News
posted 7 Aug 2008
Awards 2008
Best Trade Bank in Metals and Minerals: Natixis
Runner-up: ING
Commended: Garanti Bankasi
2007 Winner: ING
The Best Trade Bank in Metals award is always a closely fought contest between Natixis and ING. This year, Natixis snatched back the award that it won in 2005 and 2006, with Turkish bank Garanti Bankasi clinching a surprise third place.
Natixis, of course, is famed for its quarterly metals market reports (which it shares with TFR). It has enjoyed a good year in the sector, with record commodity prices underpinning the market and the credit crunch returning margins to levels more in line with the risks.
“We set-up a dedicated team for transactional business with metals traders three years ago and it has now grown significantly – 2007 was certainly a stellar year in this respect. We now have about 60 clients in this sector and it is one of the fastest growing business segments of the bank,” says Frederic Blanchi, Head of Metals Traders and Corporate, Commodity Finance, Natixis.
The last year has been characterised by big mergers, acquisitions and investments in the metals industry, not just in Russia but globally. This culminated, of course, in BHP Billiton’s £86bn bid for Rio Tinto. Indeed, recognising the strength of the mining industry in Australia, as well as the booming trade in natural resources between Australia and China, Natixis has established a desk in Sydney to complement its dedicated team in Paris. A New York desk will follow soon.
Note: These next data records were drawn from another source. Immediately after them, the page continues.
theorem execSpdmChallenge_keeps {w0 : State} (nonce : Bytes) (s : State) (hK : Keeps w0 s) :
    KeepsR w0 (execSpdmChallenge nonce s) := by
  unfold execSpdmChallenge
  repeat' (first
    | with_reducible (first
        | assumption | exact Keeps.refl _ | apply KeepsR.next | exact KeepsR.fault | exact KeepsR.refused | apply emit_keeps
        | apply drawn_keeps | apply spdm_keeps | apply p1Draw_keeps)
    | dsimp only | split
    | with_reducible (first | intro _ | refine Keeps.upd ?_ rfl rfl rfl rfl rfl rfl rfl rfl rfl))

theorem execSpdmGetMeasurements_keeps {w0 : State} (index : Byte) (nonce : Bytes) (s : State) (hK : Keeps w0 s) :
    KeepsR w0 (execSpdmGetMeasurements index nonce s) := by
  unfold execSpdmGetMeasurements
  repeat' (first
    | with_reducible (first
        | assumption | exact Keeps.refl _ | apply KeepsR.next | exact KeepsR.fault | exact KeepsR.refused | apply emit_keeps
        | apply drawn_keeps | apply spdm_keeps | apply p1Draw_keeps)
    | dsimp only | split
    | with_reducible (first | intro _ | refine Keeps.upd ?_ rfl rfl rfl rfl rfl rfl rfl rfl rfl))

theorem execSpdmKeyExchange_keeps {w0 : State} (exchange : Bytes) (s : State) (hK : Keeps w0 s) :
    KeepsR w0 (execSpdmKeyExchange exchange s) := by
  unfold execSpdmKeyExchange
  repeat' (first
    | with_reducible (first
        | assumption | exact Keeps.refl _ | apply KeepsR.next | exact KeepsR.fault | exact KeepsR.refused | apply emit_keeps
        | apply drawn_keeps | apply spdm_keeps | apply p1Draw_keeps)
    | dsimp only | split
    | with_reducible (first | intro _ | refine Keeps.upd ?_ rfl rfl rfl rfl rfl rfl rfl rfl rfl))

/-! `Machine.SessOps` -/

theorem sendHs_keeps {w0 : State} (s : State) (peer : Nat) (ty : Byte) (body : Bytes) (hK : Keeps w0 s) :
    Keeps w0 (sendHs s peer ty body) := by
  unfold sendHs
  repeat' (first
    | with_reducible (first
        | assumption | exact Keeps.refl _ | apply emit_keeps | apply setSess_keeps)
    | dsimp only | split
    | with_reducible (first | refine Keeps.upd ?_ rfl rfl rfl rfl rfl rfl rfl rfl rfl))

theorem startHs_keeps {w0 : State} (s : State) (peer : Nat) (hK : Keeps w0 s) :
    Keeps w0 (startHs s peer) := by
  unfold startHs
  repeat' (first
    | with_reducible (first
        | assumption | exact Keeps.refl _ | apply setSess_keeps | apply sendHs_keeps | apply KeepsA.bind)
    | dsimp only | split
    | with_reducible (first | refine Keeps.upd ?_ rfl rfl rfl rfl rfl rfl rfl rfl rfl))

theorem startAll_keeps {w0 : State} (s : State) (hK : Keeps w0 s) :
    Keeps w0 (startAll s) := by
  unfold startAll
  repeat' (first
    | with_reducible (first
        | assumption | exact Keeps.refl _ | apply startHs_keeps | apply Keeps.foldl | apply KeepsP.foldl)
    | dsimp only | split
    | with_reducible (first | refine Keeps.upd ?_ rfl rfl rfl rfl rfl rfl rfl rfl rfl))

theorem signScript_keeps {w0 : State} (s : State) (script : Bytes) (hK : Keeps w0 s) :
    KeepsP w0 (signScript s script) := by
  unfold signScript
  repeat' (first
    | with_reducible (first
        | assumption | exact Keeps.refl _ | apply drawn_keeps | refine KeepsP.of ?_ (by assumption) | apply KeepsP.fst)
    | dsimp only | split
    | with_reducible (first | apply KeepsP.mk | refine Keeps.upd ?_ rfl rfl rfl rfl rfl rfl rfl rfl rfl))

theorem sendKex_keeps {w0 : State} (s : State) (peer : Nat) (ty : Byte) (f : Sess → Sess) (hK : Keeps w0 s) :
    Keeps w0 (sendKex s peer ty f) := by
  unfold sendKex
  repeat' (first
    | with_reducible (first
        | assumption | exact Keeps.refl _ | apply newSecret_keeps | apply setSess_keeps | apply sendHs_keeps
        | refine KeepsP.of ?_ (by assumption) | apply KeepsP.fst)
    | dsimp only | split
    | with_reducible (first | apply KeepsP.mk | refine Keeps.upd ?_ rfl rfl rfl rfl rfl rfl rfl rfl rfl))

theorem sendReply_keeps {w0 : State} (s : State) (peer : Nat) (ty : Byte) (f : Sess → Sess) (hK : Keeps w0 s) :
    Keeps w0 (sendReply s peer ty f) := by
  unfold sendReply
  repeat' (first
    | with_reducible (first
        | assumption | exact Keeps.refl _ | apply newSecret_keeps | apply setSess_keeps | apply sendHs_keeps
        | apply signScript_keeps | refine KeepsP.of ?_ (by assumption) | apply KeepsP.fst)
    | dsimp only | split
    | with_reducible (first | apply KeepsP.mk | refine Keeps.upd ?_ rfl rfl rfl rfl rfl rfl rfl rfl rfl))

theorem hsStep_keeps {w0 : State} (s : State) (peer : Nat) (hK : Keeps w0 s) :
    Keeps w0 (hsStep s peer) := by
  unfold hsStep
  repeat' (first
    | with_reducible (first
        | assumption | exact Keeps.refl _ | apply sendKex_keeps | apply sendReply_keeps)
    | dsimp only | split
    | with_reducible (first | intro _ | refine Keeps.upd ?_ rfl rfl rfl rfl rfl rfl rfl rfl rfl))

theorem hsPump_keeps {w0 : State} (s : State) (hK : Keeps w0 s) :
    Keeps w0 (hsPump s) := by
  unfold hsPump
  repeat' (first
    | with_reducible (first
        | assumption | exact Keeps.refl _ | apply keyGens_keeps | apply setSess_keeps | apply hsStep_keeps | apply Keeps.foldl
        | apply KeepsP.foldl | refine KeepsP.of ?_ (by assumption) | apply KeepsP.fst)
    | dsimp only | split
    | with_reducible (first | apply KeepsP.mk | intro _ | refine Keeps.upd ?_ rfl rfl rfl rfl rfl rfl rfl rfl rfl))

theorem wantKey_keeps {w0 : State} (s : State) (peer : Nat) (hK : Keeps w0 s) :
    Keeps w0 (wantKey s peer) := by
  unfold wantKey
  repeat' (first
    | with_reducible (first
        | assumption | exact Keeps.refl _ | apply hsPump_keeps)
    | dsimp only | split
    | with_reducible (first | refine Keeps.upd ?_ rfl rfl rfl rfl rfl rfl rfl rfl rfl))

theorem hsFail_keeps {w0 : State} (s : State) (peer : Nat) (hK : Keeps w0 s) :
    Keeps w0 (hsFail s peer) := by
  unfold hsFail
  repeat' (first
    | with_reducible (first
        | assumption | exact Keeps.refl _ | apply settleWaits_keeps | apply setSess_keeps | apply KeepsA.bind)
    | dsimp only | split
    | with_reducible (first | refine Keeps.upd ?_ rfl rfl rfl rfl rfl rfl rfl rfl rfl))

theorem wakeClaim_keeps {w0 : State} (s : State) (p : Nat) (fp : BitVec 96) (st : BitVec 16) (hK : Keeps w0 s) :
    Keeps w0 (wakeClaim s p fp st) := by
  unfold wakeClaim
  repeat' (first
    | with_reducible (first
        | assumption | exact Keeps.refl _ | apply modTx_keeps | apply modTx_keeps | apply Keeps.foldl | apply KeepsP.foldl)
    | dsimp only | split
    | with_reducible (first | intro _ | refine Keeps.upd ?_ rfl rfl rfl rfl rfl rfl rfl rfl rfl))

theorem claimAnswered_keeps {w0 : State} (s : State) (dtid : W32) (fp : BitVec 96) (a : ClaimAnswer) (hK : Keeps w0 s) :
    Keeps w0 (claimAnswered s dtid fp a) := by
  unfold claimAnswered
  repeat' (first
    | with_reducible (first
        | assumption | exact Keeps.refl _ | apply rplSettle_keeps | apply wakeClaim_keeps)
    | dsimp only | split
    | with_reducible (first | intro _ | refine Keeps.upd ?_ rfl rfl rfl rfl rfl rfl rfl rfl rfl))

theorem homeAnswer_keeps {w0 : State} (s : State) (dtid : W32) (fp : BitVec 96) (hK : Keeps w0 s) :
    KeepsP w0 (homeAnswer s dtid fp) := by
  unfold homeAnswer
  repeat' (first
    | with_reducible (first
        | assumption | exact Keeps.refl _ | apply rplRecord_keeps | refine KeepsP.of ?_ (by assumption) | apply KeepsP.fst)
    | dsimp only | split
    | with_reducible (first | apply KeepsP.mk | refine Keeps.upd ?_ rfl rfl rfl rfl rfl rfl rfl rfl rfl))

theorem serveClaim_keeps {w0 : State} (s : State) (src : Nat) (dtid : W32) (fp : BitVec 96) (hK : Keeps w0 s) :
    Keeps w0 (serveClaim s src dtid fp) := by
  unfold serveClaim
  repeat' (first
    | with_reducible (first
        | assumption | exact Keeps.refl _ | apply sendMsg_keeps | apply claimAnswered_keeps | apply homeAnswer_keeps
        | refine KeepsP.of ?_ (by assumption) | apply KeepsP.fst)
    | dsimp only | split
    | with_reducible (first | apply KeepsP.mk | refine Keeps.upd ?_ rfl rfl rfl rfl rfl rfl rfl rfl rfl))

theorem serveHeld_keeps {w0 : State} (s : State) (hK : Keeps w0 s) :
    Keeps w0 (serveHeld s) := by
  unfold serveHeld
  repeat' (first
    | with_reducible (first
        | assumption | exact Keeps.refl _ | apply serveClaim_keeps | apply Keeps.foldl | apply KeepsP.foldl)
    | dsimp only | split
    | with_reducible (first | intro _ | refine Keeps.upd ?_ rfl rfl rfl rfl rfl rfl rfl rfl rfl))

theorem resendClaims_keeps {w0 : State} (s : State) (p : ClaimW → Bool) (hK : Keeps w0 s) :
    Keeps w0 (resendClaims s p) := by
  unfold resendClaims
  repeat' (first
    | with_reducible (first
        | assumption | exact Keeps.refl _ | apply sendMsg_keeps | apply serveClaim_keeps | apply Keeps.foldl
        | apply KeepsP.foldl)
    | dsimp only | split
    | with_reducible (first | intro _ | refine Keeps.upd ?_ rfl rfl rfl rfl rfl rfl rfl rfl rfl))

theorem rehomeFrom_keeps {w0 : State} (s : State) (dtid : W32) (old : List Nat) (hK : Keeps w0 s) :
    Keeps w0 (rehomeFrom s dtid old) := by
  unfold rehomeFrom
  repeat' (first
    | with_reducible (first
        | assumption | exact Keeps.refl _ | apply sendMsg_keeps | apply serveHeld_keeps | apply resendClaims_keeps
        | apply Keeps.foldl | apply KeepsP.foldl)
    | dsimp only | split
    | with_reducible (first | intro _ | refine Keeps.upd ?_ rfl rfl rfl rfl rfl rfl rfl rfl rfl))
As a result, Natixis has been involved in a number of landmark, innovative deals during the past year, not least due to the improved flexibility that it has been able to offer in terms of the calculation of the borrowing base. Blanchi points to the $300m facility for Consorcio Minero (Cormin), for which Natixis acted as security agent.
“The transaction is a revolving borrowing-base facility backed by non-ferrous metals and concentrates inventory, as well as trade receivables, in Peru. For the first time, the facility includes advances to suppliers as eligible assets under the borrowing base. The transaction was successfully syndicated to a tight pool of six banks,” says Blanchi.
He also highlights a $325m Duferco deal: “Natixis was mandated lead arranger (MLA) and co-ordination agent. The facility was modelled as a hybrid structure with a syndicated borrowing base loan partly secured by pledges in inventories and assignments of receivables,” he says.
Mathieu Postel, Head of Metals and Mining Producers at Natixis, highlights a number of others. “There was a record $2bn, five-year facility in favour of Mechel Yakutugol, a Russian steel and mining producer, and the country’s largest producer of coal, for which Natixis was MLA and bookrunner.
“We did another innovative $400m, four-year, dividend-based deal in favour of System Capital Management (SCM), the private Ukrainian conglomerate and main shareholder of a large steel maker group, for which Natixis acted as MLA.”
Other big deals included a $500 million dividend-based deal with EN+, Rusal’s holding company, as well as a $2.3bn pre-export financing in favour of Rusal – completed despite very challenging market conditions, says Postel.
And Dominique Fraisse, Global Deputy Head, Commodity Finance at Natixis does not believe that the pace of deal-making will slow down. “Metals prices remain at high levels. We believe that the market will remain buoyant with many opportunities for large acquisition deals in the metals sector as well as for working capital needs for all players in the commodity chain,” he says.
However, the era of the jumbo syndication is over for the time being, he adds, although there is a club of metals-focused banks willing to provide the finance that many producers need to fulfil their ambitions. Natixis is now firmly established as one of the leaders of that pack.
“We started transactional business with metals traders three years ago and it has now grown significantly – 2007 was certainly a stellar year in this respect. We now have about 60 clients in this sector and it is one of the fastest growing business segments of the bank.”